Judge of the High Court of Malawi
- Incumbent
- Assumed office 20 October 2020
- Appointed by: President Lazarus Chakwera

Personal details
- Born: Vikochi Ndovi 7 February 1981 (age 45)
- Education: University of Malawi LLB (Hons), University of Cape Town LLM
- Occupation: Judge

= Vikochi Chima =

Vikochi Ndovi Chima (born 7 February 1981) is a Malawian judge of the High Court of Malawi appointed in October 2020. She sits in the court's Criminal Division and has served on Constitutional Court panels, including the panel that in 2024 upheld the constitutionality of Malawi's laws criminalising same-sex conduct.

== Early life and education ==
Chima was born in 1981. She graduated with a Bachelor of Laws (Honours) from the University of Malawi in 2004 and obtained a Master of Laws in Criminal Justice from the University of Cape Town in 2011.

== Career ==
Chima joined the Judiciary of Malawi in 2005 as a senior resident magistrate. She subsequently served as an assistant registrar of the High Court and Supreme Court of Appeal and as a deputy chairperson of the Industrial Relations Court.

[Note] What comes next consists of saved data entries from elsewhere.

/-- What a loaded file brings, in file order (R24, R107, R121, R189, R266, R305, R337, R414). -/
inductive LaunchSpec where
  /-- data placed at a PA; scratchpad words are marked full, or empty -/
  | data (pa : Nat) (bytes : List Byte) (empty : Bool)
  /-- uncorrectable errors injected into the granules of a range -/
  | inject (pa len : Nat)
  /-- a page of the file's tables that is not valid at dispatch: the PA of its entry, its address space and VA (R284) -/
  | absent (pte asn va : Nat)
  /-- the MC makes such a page valid -/
  | present (pte asn va : Nat)
  /-- a grid whose record stands at a hub offset of module m, with the tiles (core, tile, base, length) that it defines -/
  | grid (m off owner : Nat) (tiles : List (Nat × Nat × Nat × Nat))
  /-- a Caller program, with the hub offset of its file's 64 record images -/
  | caller (m owner asn root recs : Nat) (pc : Word)
  /-- an MC program, with the offset of its record images in the MC's SRAM -/
  | mc (m owner recs : Nat) (pc : Word)
  deriving DecidableEq, Repr
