-- ==== Sys2Proof/WellFormed.lean ====
section
/-! DEFINITION. Which field values of an encoded row are an instruction (R45, R48, R49): the checks that the fixed bits
of the row do not make. -/

namespace Sys2Proof

/-- A scalar field: s0 to s15, or a queue port 16 to 27; 28 to 31 are illegal (R45). -/
def isScalar (r : BitVec 5) : Bool := decide (r.toNat < 28)

/-- A field that takes s0 to s15 (or a partner's or inspected register) only (R45, R54, R117, R220). -/
def isLow (r : BitVec 5) : Bool := decide (r.toNat < 16)

/-- The even register of a pair, s2 to s14 (R48, R287). -/
def isPair (r : BitVec 5) : Bool := decide (r.toNat % 2 = 0) && decide (2 ≤ r.toNat) && decide (r.toNat ≤ 14)

/-- A mask field, m0 to m7 (R45). -/
def isMask (r : BitVec 5) : Bool := decide (r.toNat < 8)

/-- A mask named as a destination, m1 to m7 (R45, R220). -/
def isMaskDest (r : BitVec 5) : Bool := decide (1 ≤ r.toNat) && decide (r.toNat < 8)

/-- A port of the pipe instructions, q0 to q7 (R287). -/
def isPipePort (r : BitVec 5) : Bool := decide (16 ≤ r.toNat) && decide (r.toNat ≤ 23)

/-- A rounding field: a mode or dynamic (R48). -/
def isRounding (r : BitVec 3) : Bool := decide (r.toNat ≤ 3) || r == 7

/-- Source codes of a conversion to floating point: another format or an integer type (R48). -/
def isCvtFrom (f : BitVec 1) (s : BitVec 3) : Bool := decide (s.toNat ≤ 5) && decide (s.toNat ≠ f.toNat)

/-- Format codes of `vpack` and `vunpack` (R239). -/
def isPackFmt (f : BitVec 4) : Bool := [1, 2, 3, 5, 6, 7, 8, 9, 10].contains f.toNat

/-- Legal pairs of `vcvt` (R239). -/
def isCvtPair (t f : BitVec 4) : Bool :=
  let g := [3, 5, 6, 7, 8, 9]
  (t != f && g.contains t.toNat && g.contains f.toNat) ||
  (t == 5 && (f == 1 || f == 2)) || (f == 5 && (t == 1 || t == 2)) || (f == 5 && t == 10) || (f == 10 && t == 5)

On 20 October 2020, President Lazarus Chakwera, acting on the recommendation of the Judicial Services Commission, appointed Chima a judge of the High Court of Malawi. She was one of twelve new appointees, six of them women. The other five women appointees were Agnes Patemba, Violet Chipao, Anneline Kanthambi, Maureen Kondowe and Charlotte Wezi Malonda. The announcement, signed by the Deputy Secretary to the President and Cabinet, Janet Banda, stated that the appointments took effect immediately.

== Judicial career ==
In October 2021, reviewing a magistrate's acquittal of an 18-year-old charged with the defilement of a 15-year-old girlfriend, Chima upheld the acquittal and wrote that Malawi's defilement law was problematic because it criminalised consensual sexual relations between teenagers close in age. Chima suggested the approach taken in South Africa and elsewhere offered a possible model. In the same judgment, she criticised the magistrates' dramatic and florid style of judgment writing, observing that writing judgments was a solemn responsibility and that judicial officers should avoid personal views, humour or sarcasm in their decision.

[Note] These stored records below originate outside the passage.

-- ==== Sys2Proof/Decode.lean ====
section
/-! DEFINITION. Reading an instruction word (R8, R41 to R49), and the encoder after it. A word is matched against the
fixed cells of its major's rows (R47, R48); then the field checks of WellFormed apply. -/

namespace Sys2Proof

noncomputable section

/-- Why a word is not an instruction (R49). -/
inductive DecodeError where
  /-- its major is 0x00 or 0x20 to 0x3F -/
  | illegalMajor
  /-- no row of its major has these fixed bits -/
  | noSuchMinor
  /-- a field holds a value that its row does not list -/
  | illegalField
  /-- fewer than four bytes were given -/
  | tooShort
  deriving DecidableEq, Repr

/-- The word has the fixed bits of a row. -/
abbrev rowMatches (w mask fixed : IWord) : Bool := w &&& mask == fixed

/-- The branch offset of the B format (R42). -/
def branchOffset (w : IWord) : BitVec 12 := w.extractLsb' 25 7 ++ w.extractLsb' 7 5

/-- Rows of major 0x01 (R48). -/
def decodeLd (w : IWord) : Option Instr :=
  if rowMatches w 0x0000707E 0x00000002 then
    some (.ldB (w.extractLsb' 26 6) (w.extractLsb' 20 6) (w.extractLsb' 15 5) (w.extractLsb' 7 5) (w.extractLsb' 0 1))
  else if rowMatches w 0x0000707E 0x00001002 then
    some (.ldH (w.extractLsb' 26 6) (w.extractLsb' 20 6) (w.extractLsb' 15 5) (w.extractLsb' 7 5) (w.extractLsb' 0 1))
  else if rowMatches w 0x0000707E 0x00002002 then
    some (.ldW (w.extractLsb' 26 6) (w.extractLsb' 20 6) (w.extractLsb' 15 5) (w.extractLsb' 7 5) (w.extractLsb' 0 1))
  else if rowMatches w 0x0000707E 0x00003002 then
    some (.ldD (w.extractLsb' 26 6) (w.extractLsb' 20 6) (w.extractLsb' 15 5) (w.extractLsb' 7 5) (w.extractLsb' 0 1))
  else if rowMatches w 0x0000707E 0x00004002 then
    some (.ldBu (w.extractLsb' 26 6) (w.extractLsb' 20 6) (w.extractLsb' 15 5) (w.extractLsb' 7 5) (w.extractLsb' 0 1))
  else if rowMatches w 0x0000707E 0x00005002 then
    some (.ldHu (w.extractLsb' 26 6) (w.extractLsb' 20 6) (w.extractLsb' 15 5) (w.extractLsb' 7 5) (w.extractLsb' 0 1))
  else if rowMatches w 0x0000707E 0x00006002 then
    some (.ldWu (w.extractLsb' 26 6) (w.extractLsb' 20 6) (w.extractLsb' 15 5) (w.extractLsb' 7 5) (w.extractLsb' 0 1))
  else none

/-- Rows of major 0x02 (R48). -/
def decodeLdx (w : IWord) : Option Instr :=
  if rowMatches w 0x0C00707E 0x00000004 then
    some (.ldBMx (w.extractLsb' 30 2) (w.extractLsb' 28 2) (w.extractLsb' 20 6) (w.extractLsb' 15 5) (w.extractLsb' 7 5) (w.extractLsb' 0 1))
  else if rowMatches w 0x0C00707E 0x00001004 then
    some (.ldHMx (w.extractLsb' 30 2) (w.extractLsb' 28 2) (w.extractLsb' 20 6) (w.extractLsb' 15 5) (w.extractLsb' 7 5) (w.extractLsb' 0 1))
  else if rowMatches w 0x0C00707E 0x00002004 then
    some (.ldWMx (w.extractLsb' 30 2) (w.extractLsb' 28 2) (w.extractLsb' 20 6) (w.extractLsb' 15 5) (w.extractLsb' 7 5) (w.extractLsb' 0 1))
  else if rowMatches w 0x0C00707E 0x00003004 then
    some (.ldDMx (w.extractLsb' 30 2) (w.extractLsb' 28 2) (w.extractLsb' 20 6) (w.extractLsb' 15 5) (w.extractLsb' 7 5) (w.extractLsb' 0 1))
  else if rowMatches w 0x0C00707E 0x00004004 then
    some (.ldBuMx (w.extractLsb' 30 2) (w.extractLsb' 28 2) (w.extractLsb' 20 6) (w.extractLsb' 15 5) (w.extractLsb' 7 5) (w.extractLsb' 0 1))
  else if rowMatches w 0x0C00707E 0x00005004 then
    some (.ldHuMx (w.extractLsb' 30 2) (w.extractLsb' 28 2) (w.extractLsb' 20 6) (w.extractLsb' 15 5) (w.extractLsb' 7 5) (w.extractLsb' 0 1))
  else if rowMatches w 0x0C00707E 0x00006004 then
    some (.ldWuMx (w.extractLsb' 30 2) (w.extractLsb' 28 2) (w.extractLsb' 20 6) (w.extractLsb' 15 5) (w.extractLsb' 7 5) (w.extractLsb' 0 1))
  else none

/-- Rows of major 0x03 (R48). -/
def decodeSt (w : IWord) : Option Instr :=
  if rowMatches w 0x0000707E 0x00000006 then
    some (.stB (w.extractLsb' 26 6) (w.extractLsb' 20 6) (w.extractLsb' 15 5) (w.extractLsb' 7 5) (w.extractLsb' 0 1))
  else if rowMatches w 0x0000707E 0x00001006 then
    some (.stH (w.extractLsb' 26 6) (w.extractLsb' 20 6) (w.extractLsb' 15 5) (w.extractLsb' 7 5) (w.extractLsb' 0 1))
  else if rowMatches w 0x0000707E 0x00002006 then
    some (.stW (w.extractLsb' 26 6) (w.extractLsb' 20 6) (w.extractLsb' 15 5) (w.extractLsb' 7 5) (w.extractLsb' 0 1))
  else if rowMatches w 0x0000707E 0x00003006 then
    some (.stD (w.extractLsb' 26 6) (w.extractLsb' 20 6) (w.extractLsb' 15 5) (w.extractLsb' 7 5) (w.extractLsb' 0 1))
  else none

/-- Rows of major 0x04 (R48). -/
def decodeStx (w : IWord) : Option Instr :=
  if rowMatches w 0x0C00707E 0x00000008 then
    some (.stBMx (w.extractLsb' 30 2) (w.extractLsb' 28 2) (w.extractLsb' 20 6) (w.extractLsb' 15 5) (w.extractLsb' 7 5) (w.extractLsb' 0 1))
  else if rowMatches w 0x0C00707E 0x00001008 then
    some (.stHMx (w.extractLsb' 30 2) (w.extractLsb' 28 2) (w.extractLsb' 20 6) (w.extractLsb' 15 5) (w.extractLsb' 7 5) (w.extractLsb' 0 1))
  else if rowMatches w 0x0C00707E 0x00002008 then
    some (.stWMx (w.extractLsb' 30 2) (w.extractLsb' 28 2) (w.extractLsb' 20 6) (w.extractLsb' 15 5) (w.extractLsb' 7 5) (w.extractLsb' 0 1))
  else if rowMatches w 0x0C00707E 0x00003008 then
    some (.stDMx (w.extractLsb' 30 2) (w.extractLsb' 28 2) (w.extractLsb' 20 6) (w.extractLsb' 15 5) (w.extractLsb' 7 5) (w.extractLsb' 0 1))
  else none

/-- Rows of major 0x05 (R48). -/
def decodeOpi (w : IWord) : Option Instr :=
  if rowMatches w 0x0000707E 0x0000000A then
    some (.addi (w.extractLsb' 20 12) (w.extractLsb' 15 5) (w.extractLsb' 7 5) (w.extractLsb' 0 1))
  else if rowMatches w 0x0000707E 0x0000200A then
    some (.slti (w.extractLsb' 20 12) (w.extractLsb' 15 5) (w.extractLsb' 7 5) (w.extractLsb' 0 1))
  else if rowMatches w 0x0000707E 0x0000300A then
    some (.sltiu (w.extractLsb' 20 12) (w.extractLsb' 15 5) (w.extractLsb' 7 5) (w.extractLsb' 0 1))
  else if rowMatches w 0x0000707E 0x0000400A then
    some (.xori (w.extractLsb' 20 12) (w.extractLsb' 15 5) (w.extractLsb' 7 5) (w.extractLsb' 0 1))
  else if rowMatches w 0x0000707E 0x0000600A then
    some (.ori (w.extractLsb' 20 12) (w.extractLsb' 15 5) (w.extractLsb' 7 5) (w.extractLsb' 0 1))
  else if rowMatches w 0x0000707E 0x0000700A then
    some (.andi (w.extractLsb' 20 12) (w.extractLsb' 15 5) (w.extractLsb' 7 5) (w.extractLsb' 0 1))
  else if rowMatches w 0xFC00707E 0x0000100A then
    some (.slli (w.extractLsb' 20 6) (w.extractLsb' 15 5) (w.extractLsb' 7 5) (w.extractLsb' 0 1))
  else if rowMatches w 0xFC00707E 0x0000500A then
    some (.srli (w.extractLsb' 20 6) (w.extractLsb' 15 5) (w.extractLsb' 7 5) (w.extractLsb' 0 1))
  else if rowMatches w 0xFC00707E 0x4000500A then
    some (.srai (w.extractLsb' 20 6) (w.extractLsb' 15 5) (w.extractLsb' 7 5) (w.extractLsb' 0 1))
  else none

In January 2022, sitting at the High Court in Blantyre, Chima sentenced a former police officer to 30 years' imprisonment with hard labour for raping a 17-year-old student who was being held in a police cell in December 2020. The case had been sent to the High Court for sentencing because the Magistrates' Court considered the appropriate sentence to exceed its jurisdiction. The prosecution included Chikondi Chijozi, and a youth movement led by Tisungane Sitima had campaigned for the case to b expedited.

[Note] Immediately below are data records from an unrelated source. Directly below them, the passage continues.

/-- The condition a parked strand waits for (R29 and the chapter of the instruction). -/
inductive Park where
  /-- these registers full (R29, R111) -/
  | regs (rs : List Nat)
  /-- the destination's outstanding result returned (R29) -/
  | dest (r : Nat)
  /-- fewer than 8 results outstanding (R30) -/
  | slots
  /-- the park bit's condition (R31, R113) -/
  | kbit
  /-- the departure conditions (R34, R55, R181, R193) -/
  | depart
  /-- retired without performing its access: it departs with the carried PA once R34 holds (R65) -/
  | leave
  /-- a queue port can be popped or pushed (R46) -/
  | port (q n : Nat) (pop : Bool)
  /-- sr.fcsr is settled (R112, R150, R193) -/
  | fcsr
  /-- the strand's vector memory entries have entered the port (R181) -/
  | vmem
  /-- a dispatch entry is free (R191) -/
  | vqueue
  /-- no queue entry writes the mask or index vector named (R229) -/
  | vnames (mask : Nat) (vi : Option Nat)
  /-- a matrix queue entry is free (R194) -/
  | mqueue
  /-- a copy queue place is free (R253) -/
  | copyq
  /-- a q8 place is free (R253) -/
  | q8
  /-- the vault of a core serves accesses again (R352) -/
  | vaultBusy (core : Nat)
  /-- n range-lock entries are free (R166) -/
  | locks (n : Nat)
  /-- tile t is ready (R164) -/
  | tileReady (t : Nat)
  /-- tile t is no longer empty (R259) -/
  | tileFilled (t : Nat)
  /-- twait's condition, at which it retires (R163) -/
  | twait (t : Nat) (k : BitVec 1)
  /-- a translation is installed or its walk faults (R135) -/
  | translation (walk : Nat)
  /-- record n is loaded (R168) -/
  | record (n : Nat)
  /-- a full/empty wait entry is free (R153) -/
  | feList
  /-- the counts and results that a release waits for before its access (R147) -/
  | release
  /-- inside a fence, until its counts and results (R158): kind 0 acq, 1 rel, 2 full, 3 eng; scope as encoded -/
  | fence (kind scope : Nat) (k : BitVec 1)
  /-- off its native core, until the report that a fence's counts are zero comes, in a cycle (R158) -/
  | report (kind : Nat) (k : BitVec 1) (at_ : Nat)
  /-- the same, of a release before its access -/
  | relReport (at_ : Nat)
  /-- inside symw, until register r is neither symbolic nor awaiting (R120) -/
  | symw (r : Nat) (k : BitVec 1)
  /-- each of these slots of the scalar core has issued (R276) -/
  | yield (slots : List Nat)
  /-- the wait of an acquire, after which the L1 is invalidated; st: a store, whose acceptance counts too (R147, R158) -/
  | acq (st : Bool) (k : BitVec 1)
  /-- inside meet, watch, join, a level barrier, bar.wait, evwait: served by their own events -/
  | meet
  | watch
  | join
  | barLevel
  | barWait
  | evwait
  /-- inside exit, until nothing of the strand is outstanding (R277) -/
  | exits
  /-- a join list or named-barrier list entry is free at the place (R275, R304) -/
  | joinList
  | barList
  /-- inside ring.take or pipe.take, until the head slot of the ring at header offset h is ready (R294) -/
  | ringTake (h sd : Nat) (drop : Option Nat) (k : BitVec 1)
  /-- deque place j of the core is no longer taking (R273) -/
  | dequeFree (core j : Nat)
  /-- launch: cdisc done and the quarter running (R314, R340) -/
  | launch
  /-- inside lwait, until the grid of the record at pa has ended (R317): the destination, the register that `.l` empties -/
  | lwait (pa : Nat) (sd : BitVec 5) (drop : Option Nat) (k : BitVec 1)
  /-- a tlbi's acknowledgement (R367) -/
  | tlbi (id : Nat) (k : BitVec 1)
  /-- a kill has been performed (R366): strand form, grid form -/
  | killStrand (sid : Nat) (k : BitVec 1)
  | killGrid (g : Nat) (k : BitVec 1)
  /-- paired mode: room in the load-value queue or else in the comparator, or the partner at a travel (R375, R376, R378) -/
  | pairRoom (queue : Bool)
  | pairValue
  | pairTravel
  | pairEffect
  deriving DecidableEq, Repr

/-- What a strand is doing (R358; halted is R353 point 4). -/
inductive RunState where
  | live | held | stopped | suspended | idle | halted
  deriving DecidableEq, Repr

/-- Where the strand runs (R363). -/
inductive Kind where
  | core | caller | mc
  deriving DecidableEq, Repr

/-- The operands of the meet that a strand is in (R70): destination, key, deadline, registers marked `.l`. -/
structure MeetOp where
  sd : Nat
  key : Word
  timeout : Nat
  drop : List Nat
  k : BitVec 1
  /-- the status with which it will retire, once the table has decided it (R72) -/
  decided : Option Nat
  deriving DecidableEq, Repr

/-- What an access that travels takes with it (R65): the PA, and what its pseudocode had formed before at_home: the VA, the
policy, the order, whether the page lies in a window, the kinds of access, and the core's epoch at the translation (R66). -/
structure Carry where
  pa : Nat
  va : Word
  pol : Nat
  ord : Nat
  win : Bool
  r : Bool
  w : Bool
  epoch : Bool
  deriving DecidableEq, Repr

/-- An entry of a load-value queue (R375): the instruction's PC and the PC after it, its destination with the value, or the
tag of the result that brings it, or the register in which a waiting leader will find it; the registers left empty. -/
structure LvEntry where
  pc : Word
  next : Word
  d : Nat
  value : Option Word
  tag : Nat
  later : Bool
  drop : List Nat
  /-- the floating-point flags of the leading strand after the instruction -/
  flags : BitVec 5
  deriving DecidableEq, Repr

/-- A recorded effect of a leading strand (R376), or the trap that it took there (R379): then vals is the number of values
that the trailing strand takes before it; cause 63 stands for a trap that the Caller has already skipped (R359). -/
structure CmpEntry where
  word : IWord
  pc : Word
  vals : List Word
  trap : Option (BitVec 6 × Word)
  deriving DecidableEq, Repr

/-- Engine operation counts per class (R157). -/
structure EngCounts where
  core : Nat
  cluster : Nat
  tower : Nat
  module : Nat
  pod : Nat
  deriving DecidableEq, Repr

/-- What an instruction that has acted in its memory stage writes at its writeback (R27, R52): registers with their states and
values, a port's word, the PC and what retiring leaves. -/
structure WriteBack where
  regs : List (Nat × RegState × Word)
  port : Option (Nat × Word)
  pc : Word
  park : Option Park
  deriving DecidableEq, Repr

In November 2021, Chima sat on a three-judge Constitutional Court panel with Judges Joseph Chigona and Mandala Mambulasa; she ruled that a constitutional challenge to Malawi's laws against same-sex conduct raised issues of constitutional importance and should proceed rather than be struck out. After Judge Mambulasa recused himself in April 2023, the panel was reconstituted with Chigona and Chimbizgani Kacheche. In 2024, the panel dismissed the application by Jana Gonani and Juan Wilem Akster, ruling that the relevant provisions of the Penal Code were constitutional and that the applicants' remedy lay in lobbying Parliament to change the law; the decision was criticized by Human Rights Watch.